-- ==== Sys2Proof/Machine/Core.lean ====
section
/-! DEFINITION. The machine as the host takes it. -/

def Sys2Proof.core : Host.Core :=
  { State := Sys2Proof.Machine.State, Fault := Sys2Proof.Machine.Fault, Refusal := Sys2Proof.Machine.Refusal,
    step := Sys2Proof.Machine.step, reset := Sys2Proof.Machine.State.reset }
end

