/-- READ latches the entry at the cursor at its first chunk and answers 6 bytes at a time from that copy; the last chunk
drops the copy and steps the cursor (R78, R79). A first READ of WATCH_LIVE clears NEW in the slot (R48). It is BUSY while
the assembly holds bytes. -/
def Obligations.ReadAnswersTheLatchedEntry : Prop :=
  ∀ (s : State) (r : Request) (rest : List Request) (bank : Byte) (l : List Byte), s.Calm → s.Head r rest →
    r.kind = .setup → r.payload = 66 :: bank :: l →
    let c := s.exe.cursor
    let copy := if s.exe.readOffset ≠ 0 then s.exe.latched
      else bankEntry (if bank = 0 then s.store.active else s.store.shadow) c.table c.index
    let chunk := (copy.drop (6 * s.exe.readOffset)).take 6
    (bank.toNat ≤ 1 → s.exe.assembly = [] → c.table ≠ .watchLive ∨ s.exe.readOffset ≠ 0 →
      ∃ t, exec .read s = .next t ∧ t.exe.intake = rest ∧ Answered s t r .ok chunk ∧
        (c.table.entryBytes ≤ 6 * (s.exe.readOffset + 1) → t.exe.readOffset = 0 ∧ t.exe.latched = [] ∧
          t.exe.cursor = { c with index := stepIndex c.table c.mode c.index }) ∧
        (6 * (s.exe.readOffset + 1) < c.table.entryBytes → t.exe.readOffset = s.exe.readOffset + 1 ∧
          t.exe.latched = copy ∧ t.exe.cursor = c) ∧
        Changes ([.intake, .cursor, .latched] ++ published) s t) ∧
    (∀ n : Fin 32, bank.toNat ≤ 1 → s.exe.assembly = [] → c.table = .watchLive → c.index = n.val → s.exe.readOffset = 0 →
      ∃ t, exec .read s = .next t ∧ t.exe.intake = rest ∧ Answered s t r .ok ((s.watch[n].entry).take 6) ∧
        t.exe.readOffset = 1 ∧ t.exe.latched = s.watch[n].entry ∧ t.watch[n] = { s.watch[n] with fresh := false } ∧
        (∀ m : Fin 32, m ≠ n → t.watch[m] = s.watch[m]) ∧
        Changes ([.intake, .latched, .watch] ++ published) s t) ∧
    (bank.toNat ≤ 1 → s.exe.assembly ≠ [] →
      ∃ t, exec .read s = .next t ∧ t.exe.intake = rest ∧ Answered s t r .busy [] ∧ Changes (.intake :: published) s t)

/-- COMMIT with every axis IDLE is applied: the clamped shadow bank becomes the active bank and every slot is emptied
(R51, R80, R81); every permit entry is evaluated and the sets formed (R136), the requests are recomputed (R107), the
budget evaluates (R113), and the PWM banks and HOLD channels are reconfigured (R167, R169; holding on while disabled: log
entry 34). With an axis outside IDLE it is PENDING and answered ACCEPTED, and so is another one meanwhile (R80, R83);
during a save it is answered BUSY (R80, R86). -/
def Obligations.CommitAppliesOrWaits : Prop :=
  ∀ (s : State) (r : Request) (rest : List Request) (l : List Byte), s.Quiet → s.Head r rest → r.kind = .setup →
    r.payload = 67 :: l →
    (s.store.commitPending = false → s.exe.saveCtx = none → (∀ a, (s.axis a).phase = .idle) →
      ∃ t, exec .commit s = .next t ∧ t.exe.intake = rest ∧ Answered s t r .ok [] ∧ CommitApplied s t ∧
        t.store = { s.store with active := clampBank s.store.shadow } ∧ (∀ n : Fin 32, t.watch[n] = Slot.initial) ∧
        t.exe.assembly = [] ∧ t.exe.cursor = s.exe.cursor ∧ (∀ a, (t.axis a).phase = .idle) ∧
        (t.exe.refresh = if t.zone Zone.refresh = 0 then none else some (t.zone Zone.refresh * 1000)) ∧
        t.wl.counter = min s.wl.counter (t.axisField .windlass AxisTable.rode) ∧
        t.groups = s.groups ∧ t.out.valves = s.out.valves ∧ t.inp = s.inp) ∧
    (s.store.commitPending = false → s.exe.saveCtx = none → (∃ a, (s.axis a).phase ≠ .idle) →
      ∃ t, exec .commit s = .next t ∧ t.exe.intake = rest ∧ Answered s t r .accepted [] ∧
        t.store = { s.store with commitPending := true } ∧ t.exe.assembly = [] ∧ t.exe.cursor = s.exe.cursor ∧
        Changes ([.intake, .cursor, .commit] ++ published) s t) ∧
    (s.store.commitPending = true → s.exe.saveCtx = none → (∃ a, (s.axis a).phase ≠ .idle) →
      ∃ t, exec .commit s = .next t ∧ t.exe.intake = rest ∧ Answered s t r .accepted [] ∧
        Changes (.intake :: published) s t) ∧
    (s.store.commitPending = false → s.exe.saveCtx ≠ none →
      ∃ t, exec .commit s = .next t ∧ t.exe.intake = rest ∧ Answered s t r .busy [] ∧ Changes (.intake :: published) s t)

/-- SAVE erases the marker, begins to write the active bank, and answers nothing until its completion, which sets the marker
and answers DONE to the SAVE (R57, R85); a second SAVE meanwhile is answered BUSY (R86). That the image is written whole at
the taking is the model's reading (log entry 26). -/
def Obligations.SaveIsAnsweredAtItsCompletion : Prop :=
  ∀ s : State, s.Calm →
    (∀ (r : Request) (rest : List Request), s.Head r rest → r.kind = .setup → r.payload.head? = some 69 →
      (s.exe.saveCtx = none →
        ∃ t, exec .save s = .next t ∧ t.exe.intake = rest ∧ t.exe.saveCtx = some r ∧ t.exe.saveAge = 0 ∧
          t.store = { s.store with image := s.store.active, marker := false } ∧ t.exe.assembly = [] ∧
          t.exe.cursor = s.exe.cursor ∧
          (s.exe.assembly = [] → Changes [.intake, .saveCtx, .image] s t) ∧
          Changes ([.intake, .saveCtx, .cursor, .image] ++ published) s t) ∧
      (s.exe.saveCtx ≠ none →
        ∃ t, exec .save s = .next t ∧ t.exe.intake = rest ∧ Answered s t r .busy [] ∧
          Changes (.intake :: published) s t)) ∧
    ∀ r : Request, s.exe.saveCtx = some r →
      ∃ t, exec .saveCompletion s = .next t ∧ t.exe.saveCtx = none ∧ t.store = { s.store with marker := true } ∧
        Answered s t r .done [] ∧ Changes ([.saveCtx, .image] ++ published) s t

---------------

§ **Task statement**
Extract from the records above the lines from the one containing "the taking is" to the one containing "t.exe.saveAge = 0 ∧", both lines included, exactly as they appear and with nothing else.

§ **Answer below**
the taking is the model's reading (log entry 26). -/
def Obligations.SaveIsAnsweredAtItsCompletion : Prop :=
  ∀ s : State, s.Calm →
    (∀ (r : Request) (rest : List Request), s.Head r rest → r.kind = .setup → r.payload.head? = some 69 →
      (s.exe.saveCtx = none →
        ∃ t, exec .save s = .next t ∧ t.exe.intake = rest ∧ t.exe.saveCtx = some r ∧ t.exe.saveAge = 0 ∧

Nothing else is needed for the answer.